- Task requirements
Up to and including the line that contains "meaning answers. -/", reproduce every line exactly, beginning with the first line below.
───── Material to process ─────
-- ==== Sys2Proof/Machine/Ops.lean ====
section
/-!
DEFINITION. Ops.lean: the named operations over the numbered blocks, device memory and
local store, the pilot's error queue (R404 to R410), the ready map, notifications (R498)
and the conduits' egress, and the event counters.
-/

namespace Sys2Proof.Machine

open Sys2Proof

/-- What every meaning answers. -/
abbrev Out := Host.Outcome State Fault Refusal

/-! ### Byte images in canonical form -/

/-- The cells of `m` with addresses below `lo`. -/
def cellsBelow (m : List Host.Cell) (lo : Nat) : List Host.Cell := m.filter (fun c => c.1 < lo)

/-- The cells of `m` with addresses from `hi` upward. -/
def cellsFrom (m : List Host.Cell) (hi : Nat) : List Host.Cell := m.filter (fun c => hi ≤ c.1)

/-- The cells of `m` in a range. -/
def cellsIn (m : List Host.Cell) (lo len : Nat) : List Host.Cell :=
  m.filter (fun c => lo ≤ c.1 && c.1 < lo + len)

/-- Bytes as cells from an address upward; zero bytes are not listed. -/
def cellsOf : Nat → List Byte → List Host.Cell
  | _, [] => []
  | a, b :: bs => if b = 0 then cellsOf (a + 1) bs else (a, b) :: cellsOf (a + 1) bs

/-- One byte of an image; an unlisted address reads 0. -/
def cellAt (m : List Host.Cell) (a : Nat) : Byte := Tab.getD m a 0

/-- `len` bytes of an image. -/
def cellsRead (m : List Host.Cell) (a : Nat) : Nat → List Byte
  | 0 => []
  | n + 1 => cellAt m a :: cellsRead m (a + 1) n

/-- Writes bytes to an image and keeps its canonical form. -/
def cellsWrite (m : List Host.Cell) (a : Nat) (bs : List Byte) : List Host.Cell :=
  cellsBelow m a ++ cellsOf a bs ++ cellsFrom m (a + bs.length)

/-- Copies a range of one image onto a range of another. -/
def cellsMove (from_ : List Host.Cell) (src : Nat) (onto : List Host.Cell) (dst len : Nat) :
    List Host.Cell :=
  cellsBelow onto dst ++ (cellsIn from_ src len).map (fun c => (c.1 - src + dst, c.2)) ++
    cellsFrom onto (dst + len)

/-- The canonical form: addresses rise strictly, and no entry equals 0. -/
def cellsWf : List Host.Cell → Bool
  | [] => true
  | c :: t => c.2 ≠ 0 && t.all (fun d => c.1 < d.1) && cellsWf t

/-- Device memory is in canonical form. -/
abbrev Memory.wf (m : List Host.Cell) : Bool := cellsWf m

/-- Adds a number to a strictly rising list. -/
def setIns : List Nat → Nat → List Nat
  | [], k => [k]
  | j :: t, k => if k < j then k :: j :: t else if k = j then j :: t else j :: setIns t k

/-- Removes a number. -/
def setDel (xs : List Nat) (k : Nat) : List Nat := xs.filter (fun j => j ≠ k)

/-- Adds or removes a number. -/
def setPut (xs : List Nat) (k : Nat) (on : Bool) : List Nat :=
  if on then setIns xs k else setDel xs k

/-- The numbers from `lo` up to but not including `hi`. -/
def natRange (lo hi : Nat) : List Nat := (List.range (hi - lo)).map (· + lo)

/-! ### Numbered blocks -/

/-- Lantern `n`. -/
def State.lan (s : State) (n : Nat) : Lantern := s.lans.getD n {}
/-- Sets lantern `n`. -/
def State.setLan (s : State) (n : Nat) (l : Lantern) : State := { s with lans := s.lans.put n l }
/-- Changes lantern `n`. -/
def State.modLan (s : State) (n : Nat) (f : Lantern → Lantern) : State := s.setLan n (f (s.lan n))
/-- Tile cache `t`. -/
def State.tc (s : State) (t : Nat) : TCache := s.tcs.getD t {}
/-- Changes tile cache `t`. -/
def State.modTc (s : State) (t : Nat) (f : TCache → TCache) : State :=
  { s with tcs := s.tcs.put t (f (s.tc t)) }
/-- DRAM channel `c`. -/
def State.ch (s : State) (c : Nat) : Dch := s.chs.getD c {}
/-- Changes DRAM channel `c`. -/
def State.modCh (s : State) (c : Nat) (f : Dch → Dch) : State :=
  { s with chs := s.chs.put c (f (s.ch c)) }
/-- Copy engine `e`. -/
def State.eng (s : State) (e : Nat) : Engine := s.engines.getD e {}
/-- Changes copy engine `e`. -/
def State.modEng (s : State) (e : Nat) (f : Engine → Engine) : State :=
  { s with engines := s.engines.put e (f (s.eng e)) }
/-- Conduit `c`. -/
def State.con (s : State) (c : Nat) : Conduit := s.xpt.cons.getD c {}
/-- Sets conduit `c`. -/
def State.setCon (s : State) (c : Nat) (k : Conduit) : State :=
  { s with xpt := { s.xpt with cons := s.xpt.cons.put c k } }
/-- Changes conduit `c`. -/
def State.modCon (s : State) (c : Nat) (f : Conduit → Conduit) : State := s.setCon c (f (s.con c))
/-- Queue `q`, if it exists. -/
def State.queue? (s : State) (q : Nat) : Option Queue := s.disp.queues.find? q
/-- Sets queue `q`. -/
def State.setQueue (s : State) (q : Nat) (v : Queue) : State :=
  { s with disp := { s.disp with queues := s.disp.queues.put q v } }
/-- Array `m` of a lantern. -/
def Lantern.arr (l : Lantern) (m : Nat) : Arr := l.arrs.getD m {}
/-- Changes array `m` of a lantern. -/
def Lantern.modArr (l : Lantern) (m : Nat) (f : Arr → Arr) : Lantern :=
  { l with arrs := l.arrs.put m (f (l.arr m)) }
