/-- Host address of a HOST page (R344). -/
def Alloc.hostAddr (a : Alloc) (base vpn : Nat) : Nat := a.hbase + (vpn - base) * (pageSize + 4096)

/-- A page that the running checkpoint includes and that has not been streamed is frozen
(R357). -/
def State.frozen (s : State) (vpn : Nat) (e : Pte) : Bool :=
  s.cirrus.active && e.gen ≠ s.cirrus.cur &&
    match s.ckpt with
    | some c => c.todo.any (fun p => p.1 = vpn)
    | none => false

/-- The beacon of a checkpoint is in flight (R438). -/
def State.ckCut (s : State) : Bool := s.pilot.inflight && s.pilot.snapSrc = 4#3

/-- A page is frozen to a write of an agent at a physical address (R439): while the beacon of the checkpoint is
in flight, once the agent or the home tile cache has latched; by CUR once cirrus has latched, and before that
because no page has the new CUR, which the beacon carries to them (R438). -/
def State.frozenTo (s : State) (w : Writer) (pa vpn : Nat) (e : Pte) : Bool :=
  if s.ckCut then
    let cut := match w.src with
      | some b => s.hasLatched b
      | none => s.hasLatched 5
    (cut || s.hasLatched (readyTc (homeTc pa))) &&
      (if s.hasLatched 5 then s.frozen vpn e
       else decide (e.gen ≠ s.beacon.cur) && (e.res = .loc || e.res = .unbacked))
  else s.frozen vpn e

/-! ### Wakes -/

/-- Wakes every wick that waits for a page and whose sub-page `hit` picks; the page is then
held for each instruction among them that R173, R221 or R287 names. -/
def State.wake (s : State) (vpn : Nat) (hit : Nat → Bool) : State :=
  let held := (s.lans.filter (fun p => match p.2.wait with
    | .page v sp _ hold => v = vpn && hit sp && hold && !s.cirrus.holds.contains (vpn, p.1)
    | _ => false)).map (fun p => (vpn, p.1))
  { s with
    cirrus := { s.cirrus with holds := s.cirrus.holds ++ held }
    lans := s.lans.map (fun p => (p.1,
      match p.2.wait with
      | .page v sp _ _ => if v = vpn && hit sp then { p.2 with wait := .none } else p.2
      | _ => p.2)) }

/-- Wakes every wick that waits for a sub-page of a page (R347). -/
def State.wakePage (s : State) (vpn sub : Nat) : State := s.wake vpn (fun sp => sp = sub)

/-- Wakes every wick that waits for a page. -/
def State.wakeVpn (s : State) (vpn : Nat) : State := s.wake vpn (fun _ => true)

/-- Copy-on-write of a frozen page: takes a free page of the pool for the copy, or waits for
the streamer (R358). -/
def State.cowStart (s : State) (vpn : Nat) : State :=
  if (s.cirrus.cows.find? vpn).isSome || s.cirrus.cowWait.contains vpn then s
  else match s.poolPage 512 with
    | some p =>
      let (s, c) := { s with freeCtr := s.freeCtr + 1 }.seat (cowPte (p, 0)) p
      { s with cirrus := { s.cirrus with
          capFree := s.cirrus.capFree - 512
          cows := s.cirrus.cows.put vpn (c.ppn, c.plx) } }
    | none => { s with cirrus := { s.cirrus with cowWait := setIns s.cirrus.cowWait vpn } }

/-- Ends every reservation on a page (R258). -/
def State.breakResvPage (s : State) (e : Pte) : State :=
  (List.range 512).foldl (fun s g =>
    let pa := s.granPa e g
    { s with lans := s.lans.map (fun p => (p.1,
        match p.2.resv with
        | some (false, r) => if r * 128 / 4096 = pa / 4096 then { p.2 with resv := none } else p.2
        | _ => p.2)) }) s

/-! ### The home (R349, R351) -/

/-- Changes a page's directory. -/
def State.setDir (s : State) (vpn : Nat) (d : Dir) : State :=
  { s with cirrus := { s.cirrus with dirs := s.cirrus.dirs.put vpn d } }

/-- A page's directory. -/
def State.dir (s : State) (vpn : Nat) : Dir := s.cirrus.dirs.getD vpn {}

/-- Sets a home page's access and SHARED after a directory change. -/
def State.homeAcc (s : State) (vpn : Nat) (acc : Acc) : State :=
  match s.pte? vpn with
  | none => s
  | some e =>
    let d := s.dir vpn
    s.remap vpn { e with acc := acc, shared := d.owner.isSome || !d.readers.isEmpty }

/-- Takes the lead page of a first touch: backs an UNBACKED page, or a HOST page that has
never been written back, with zero lines (R328, R340). -/
def State.backZero (s : State) (vpn : Nat) (e : Pte) : State × Option Pte :=
  match (if e.res = Res.unbacked then s.freePage else s.poolPage (granPerPage e.str)) with
  | none => (s, none)
  | some p =>
    let e : Pte := { e with acc := .write, res := if e.res = Res.unbacked then Res.loc else e.res }
    let s := { s with
      freeCtr := s.freeCtr + 1
      cirrus := { s.cirrus with
        capFree := if e.res = Res.loc then s.cirrus.capFree else s.cirrus.capFree - granPerPage e.str
        recency := if e.res = Res.loc then s.cirrus.recency
          else s.cirrus.recency.filter (fun v => v ≠ vpn) ++ [vpn] } }
    let (s, e) := s.seat e p
    ((s.remap vpn e).pageZero e, some e)

/-- What the home does next for the request in progress. An exclusive change of a pinned
page waits (R337), as does a request for a page that is being moved (R316); a page that is frozen
is copied before a peer may write it (R358). An owner that asks again has no copy, and is sent the
home's. -/
def State.homeServe (s : State) (vpn : Nat) (r : HomeReq) : State :=
  let d := s.dir vpn
  let (s, eo) : State × Option Pte := match s.pte? vpn with
    | some e =>
      if s.cirrus.moving.contains vpn then (s, none)
      else if e.res = Res.unbacked then s.backZero vpn e else (s, some e)
    | none => (s, none)
  match eo with
  | none => s
  | some e =>
    let finish (s : State) (d : Dir) (acc : Acc) : State :=
      (s.setDir vpn { d with cur := none, await := [] }).homeAcc vpn acc
    let waitFor (s : State) (msg : Nat) (ds : List Nat) : State :=
      ds.foldl (fun s x => s.cir x msg vpn) (s.setDir vpn { d with cur := some r, await := ds })
    match r with
    | .rd x =>
      match d.owner with
      | some o =>
        if o = x then finish (s.sendAsked x vpn e) { d with owner := none, readers := [x] } .read
        else waitFor s msgRecallR [o]
      | none =>
        if e.acc = .write && s.pinned vpn then s.setDir vpn { d with cur := some r, await := [] }
        else finish (s.sendAsked x vpn e) { d with readers := setIns d.readers x } .read
    | .wr x =>
      match d.owner with
      | some o =>
        if o = x then finish (s.sendAsked x vpn e) d .none else waitFor s msgRecallW [o]
      | none =>
        let others := setDel d.readers x
        if s.frozen vpn e then (s.cowStart vpn).setDir vpn { d with cur := some r, await := [] }
        else if !others.isEmpty then waitFor s msgInv others
        else if s.pinned vpn then s.setDir vpn { d with cur := some r, await := [] }
        else
          let s := s.breakResvPage e
          let s := if d.readers.contains x then s.cir x msgGrant vpn else s.sendAsked x vpn e
          finish s { d with readers := [], owner := some x } .none
    | .localRead =>
      match d.owner with
      | some o => waitFor s msgRecallR [o]
      | none => (finish s d (if d.readers.isEmpty then .write else .read)).wakeVpn vpn
    | .localWrite =>
      match d.owner with
      | some o => waitFor s msgRecallW [o]
      | none =>
        if !d.readers.isEmpty then waitFor s msgInv d.readers
        else if e.acc ≠ .write && s.pinHeld vpn then s.setDir vpn { d with cur := some r, await := [] }
        else (finish s d .write).wakeVpn vpn

/-- Serves queued requests of a page until one has to wait (R351). -/
def State.homePump : Nat → Nat → State → State
  | 0, _, s => s
  | k + 1, vpn, s =>
    let d := s.dir vpn
    match d.cur with
    | some r => if d.await.isEmpty then
        let s' := s.homeServe vpn r
        if (s'.dir vpn).cur = some r then s' else State.homePump k vpn s'
      else s
    | none =>
      match d.queue with
      | [] => s
      | r :: q =>
        State.homePump k vpn (s.setDir vpn { d with cur := some r, await := [], queue := q })

/-- Puts a request behind those of its page and serves what can be served. -/
def State.homeAsk (s : State) (vpn : Nat) (r : HomeReq) : State :=
  let d := s.dir vpn
  if d.cur = some r || d.queue.contains r then s
  else State.homePump (2 * d.queue.length + 4) vpn (s.setDir vpn { d with queue := d.queue ++ [r] })

/-! ### Fetches (R347, R348) -/

/-- Changes a fetch. -/
def State.setFetch (s : State) (vpn : Nat) (f : Fetch) : State :=
  { s with cirrus := { s.cirrus with fetches := s.cirrus.fetches.put vpn f } }
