-- ==== Sys2Proof/Machine/Cache.lean ====
section
/-!
DEFINITION. Cache.lean: the tile caches' accesses and fills, the errors found in their lines, the
invalidation of L1 copies, and way-group power (R319 to R332).
-/

namespace Sys2Proof.Machine

open Sys2Proof

/-- Zeroes the bytes of a line, poison and parity included, and ends the reservations on it (R258,
R328, R398). -/
def State.zeroLine (s : State) (line : Nat) : State :=
  let s := s.physZero line 256
  let s := (List.range 4).foldl (fun s i => s.syncPa (line + 64 * i)) s
  (s.breakResv line).breakResv (line + 128)

/-- Who makes an access of TILE_CACHE_ACCESS. -/
def accessor (agent : Option Nat) : Writer :=
  match agent with
  | some n => .wick n
  | none => .other

/-- The home tile cache serves an access to a line (R319, R321, R323, R325, R327, R328). -/
def State.cacheAccess (s : State) (pa : Nat) (kind : CacheKind) (agent : Option Nat) : State :=
  let s := s.lineAccessed pa kind (accessor agent) none
  if kind = .zeroLine then s.zeroLine (pa / 256 * 256) else s

/-- The set whose row of the bank is under repair; accesses to it wait (R416). A row of 4 KiB of a
bank is one set. -/
def TCache.held (c : TCache) (pa : Nat) : Bool :=
  match c.fuse with
  | some (bank, row) => homeSet pa = 32 * row + bank
  | none => false

/-- Poisons the four units of a line. -/
def State.poisonLine (s : State) (line : Nat) : State :=
  (List.range 4).foldl (fun s i => s.poisonPa (line + 64 * i)) s

/-! ### Errors in a line that an access hits (R332) -/

/-- A record about a unit of a tile-cache line. -/
def lineRec (src t set way unit pa cls code aux : Nat) : RecIn :=
  { src := src, cls := cls, code := code, lockind := 2, devaddr := pa
    loc := locTc t (set % 32) way unit set (set / 32), aux := aux }

/-- A line with an error that is not corrected: a clean line is invalidated with its L1 copies and
the access misses; a dirty line is poisoned (R332). -/
def State.lineLost (s : State) (pa key unit cleanCode aux : Nat) : State :=
  let t := homeTc pa
  let line := pa / 256 * 256
  let upa := line + 64 * unit
  match (s.tc t).lines.find? key with
  | some x =>
    if x.dirty then
      (s.poisonLine line).record (lineRec (readyTc t) t (key / 16) (key % 16) unit upa clsUe 0x0203 0)
    else
      ((s.dropCopies x.pres line).modTc t (fun c => { c with lines := c.lines.erase key })).record
        (lineRec (readyTc t) t (key / 16) (key % 16) unit upa clsCe cleanCode aux)
  | none => s

/-- What an access finds in the line that it hits (R332, R388): a correction is counted and leaves the
stored copy; a unit of which some but fewer than five codewords are POISON is uncorrectable. -/
def State.lineRead (s : State) (pa : Nat) (err : LineErr) : State :=
  let t := homeTc pa
  match (s.tc t).find pa with
  | none => s
  | some key =>
    match err with
    | .good => s
    | .data unit errs =>
      let unit := unit % 4
      let upa := pa / 256 * 256 + 64 * unit
      let poisoned := s.poison.contains (upa / 64)
      match unitDecode poisoned errs with
      | (.good, _, _) => s.asDecoded upa poisoned errs
      | (.poisoned, _, _) => s
      | (.ce, _, _) =>
        ((s.asDecoded upa poisoned errs).modTc t (fun c => { c with ceData := satAdd 16 c.ceData 1 })).records
          ((unitCes poisoned errs).map (fun x =>
            lineRec (readyTc t) t (key / 16) (key % 16) unit upa clsCe 0x0103 x.2.toNat))
      | (.ue, _, syn) => s.lineLost pa key unit 0x0103 syn
    | .tag =>
      (s.modTc t (fun c => { c with ceTag := satAdd 16 c.ceTag 1 })).lineLost pa key 0 0x0104 0

/-- The access replaces every byte of the line and reads none of them. -/
def replacesLine (k : CacheKind) : Bool := k = .wholeWrite || k = .streamWholeWrite || k = .zeroLine

/-- What is found in the line by an access of a kind: one that replaces the line reads its tag
only. -/
def errSeen (e : LineErr) (k : CacheKind) : LineErr :=
  match e with
  | .data _ _ => if replacesLine k then .good else e
  | e => e

/-- Lines of sets `lo` to `hi - 1` in way group `g` leave the cache, dirty ones by write-back, with their L1 copies
(R322, R329). -/
def State.dropLines (s : State) (t g lo hi : Nat) : State :=
  let mine := fun (p : Nat × TcLine) =>
    decide (p.1 % 16 / 4 = g) && decide (lo ≤ p.1 / 16) && decide (p.1 / 16 < hi)
  let s := ((s.tc t).lines.filter mine).foldl (fun s p =>
    (s.dropCopies p.2.pres (lineAddr t (p.1 / 16) p.2.tag)).modTc t (fun c => c.writeBack t (p.1 / 16) p.2)) s
  s.modTc t (fun c => { c with lines := c.lines.filter (fun p => !mine p) })

/-- Sets of a tile cache. -/
def tcSets : Nat := 131072

/-- The walks of the way groups under clean go on. How far they have come is timing that the spec leaves
open: a free value, which never goes back (log 157). A set that a walk has passed holds nothing of its group
(R330). -/
def State.walkOn (s : State) (t : Nat) : State :=
  (List.range 4).foldl (fun s g =>
    if (s.tc t).clean.getLsbD g then
      let (x, s) := s.draw
      let at_ := (s.tc t).walk.getD g 0
      let next := at_ + x.toNat % (tcSets + 1 - at_)
      (s.dropLines t g at_ next).modTc t (fun c => { c with walk := c.walk.put g next })
    else s) s

/-- A walk holds the set of a physical address: an access waits until the walk leaves it (R330). -/
def TCache.walked (c : TCache) (pa : Nat) : Bool :=
  (List.range 4).any (fun g => c.clean.getLsbD g && c.walk.getD g 0 = homeSet pa)

/-- TILE_CACHE_ACCESS; an access waits while the tile cache holds its input for a cut (R426). -/
def execTileCacheAccess (pa : Nat) (kind : CacheKind) (agent : Option Nat) (err : LineErr)
    (s : State) : Out :=
  .next (
    let t := homeTc pa
    if !s.tcOn t || paEnd ≤ pa || (s.tc t).held pa || s.cutHeld (accessor agent) pa then s
    else
      let s := s.walkOn t
      if (s.tc t).walked pa then s
      else (s.lineRead pa (errSeen err kind)).cacheAccess pa kind agent)

/-- TILE_CACHE_FILL (R322 to R326): the oldest fill arrives and is installed. A prefetch that the
controller returns as uncorrectable is installed poisoned, and a demand has the unit poisoned; the
record is written once for a unit. -/
def execTileCacheFill (t : Nat) (err : FillErr) (s : State) : Out :=
  .next (match (s.tc t).fills with
    | [] => s
    | f :: rest =>
      if !s.tcOn t || (s.tc t).held f.pa then s
      else
        let s := s.modTc t (fun c => { c with fills := rest })
        let s := match err with
          | .good => s
          | .uncorrectable u syn =>
            let pa := f.pa + 64 * (u % 4)
            let told := s.poison.contains (pa / 64)
            let s := if f.prefetch then s.poisonLine f.pa else s.poisonPa pa
            if told then s else s.record (dramRec pa clsUe 0x0201 syn.toNat)
        let s := if ((s.tc t).find f.pa).isSome then
            s.modLine f.pa (fun x => { x with dirty := x.dirty || f.dirty, pres := x.pres ||| f.quads })
          else s.installLine f.pa f.age f.dirty f.quads
        f.l1s.foldl (fun s p => if s.lanOn p.1 then s.modLan p.1 (fun l => l.l1Fill p.2) else s) s)

/-- L1_INVALIDATION (R321): the lantern's L1 loses the line, and the lantern acknowledges. -/
def execL1Invalidation (n pa : Nat) (s : State) : Out :=
  .next (
    let line := pa / 256 * 256
    let hit := fun (i : Inval) => decide (i.pa = line) && i.lans.contains n
    if (s.tc (homeTc pa)).invals.any hit then
      (s.modLan n (fun l => l.l1DropLine line)).modTc (homeTc pa) (fun c =>
        { c with invals := updFirst hit (fun i => { i with lans := setDel i.lans n }) c.invals })
    else s)

/-- L1_INVALIDATION_ACK (R321): once every lantern has acknowledged, the write is visible to every
agent. -/
def execL1InvalidationAck (pa : Nat) (s : State) : Out :=
  .next (s.modTc (homeTc pa) (fun c => { c with
    invals := delFirst (fun i => i.pa = pa / 256 * 256 && i.lans.isEmpty) c.invals }))

/-! ### Way groups (R329 to R331) -/

/-- WAY_GROUP_POWER_DOWN (R329): a write of GROUP that clears one bit. -/
def execWayGroupPowerDown (t g : Nat) (s : State) : Out :=
  .next (if s.tcOn t then
    s.modTc t (fun c => c.wayWrite ((bitSet c.group g false).setWidth 32)) else s)

/-- WAY_GROUP_POWER_UP (R331): a write of GROUP that sets one bit; while the group is under clean it
is ignored and sets ERR. -/
def execWayGroupPowerUp (t g : Nat) (s : State) : Out :=
  .next (if s.tcOn t then
    s.modTc t (fun c => c.wayWrite ((bitSet c.group g true).setWidth 32)) else s)

/-- WAY_GROUP_CLEAN_END (R329): the walk is complete, and the group loses power. -/
def execWayGroupCleanEnd (t g : Nat) (s : State) : Out :=
  .next (if s.tcOn t && (s.tc t).clean.getLsbD g then
    (s.dropLines t g 0 tcSets).modTc t (fun c => { c with
      clean := bitSet c.clean g false, on := bitSet c.on g false, walk := c.walk.erase g })
  else s)

/-- WAY_GROUP_ON (R331): the group's ways become eligible, all invalid. -/
def execWayGroupOn (t g : Nat) (s : State) : Out :=
  .next (if s.tcOn t && (s.tc t).group.getLsbD g && !(s.tc t).clean.getLsbD g then
    s.modTc t (fun c => { c with on := bitSet c.on g true })
  else s)

end Sys2Proof.Machine
end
─────
- Exercise solution
-- ==== Sys2Proof/Machine/Ops.lean ====
section
/-!
DEFINITION. Ops.lean: the named operations over the numbered blocks, device memory and
local store, the pilot's error queue (R404 to R410), the ready map, notifications (R498)
and the conduits' egress, and the event counters.
-/

namespace Sys2Proof.Machine

open Sys2Proof

/-- What every meaning answers. -/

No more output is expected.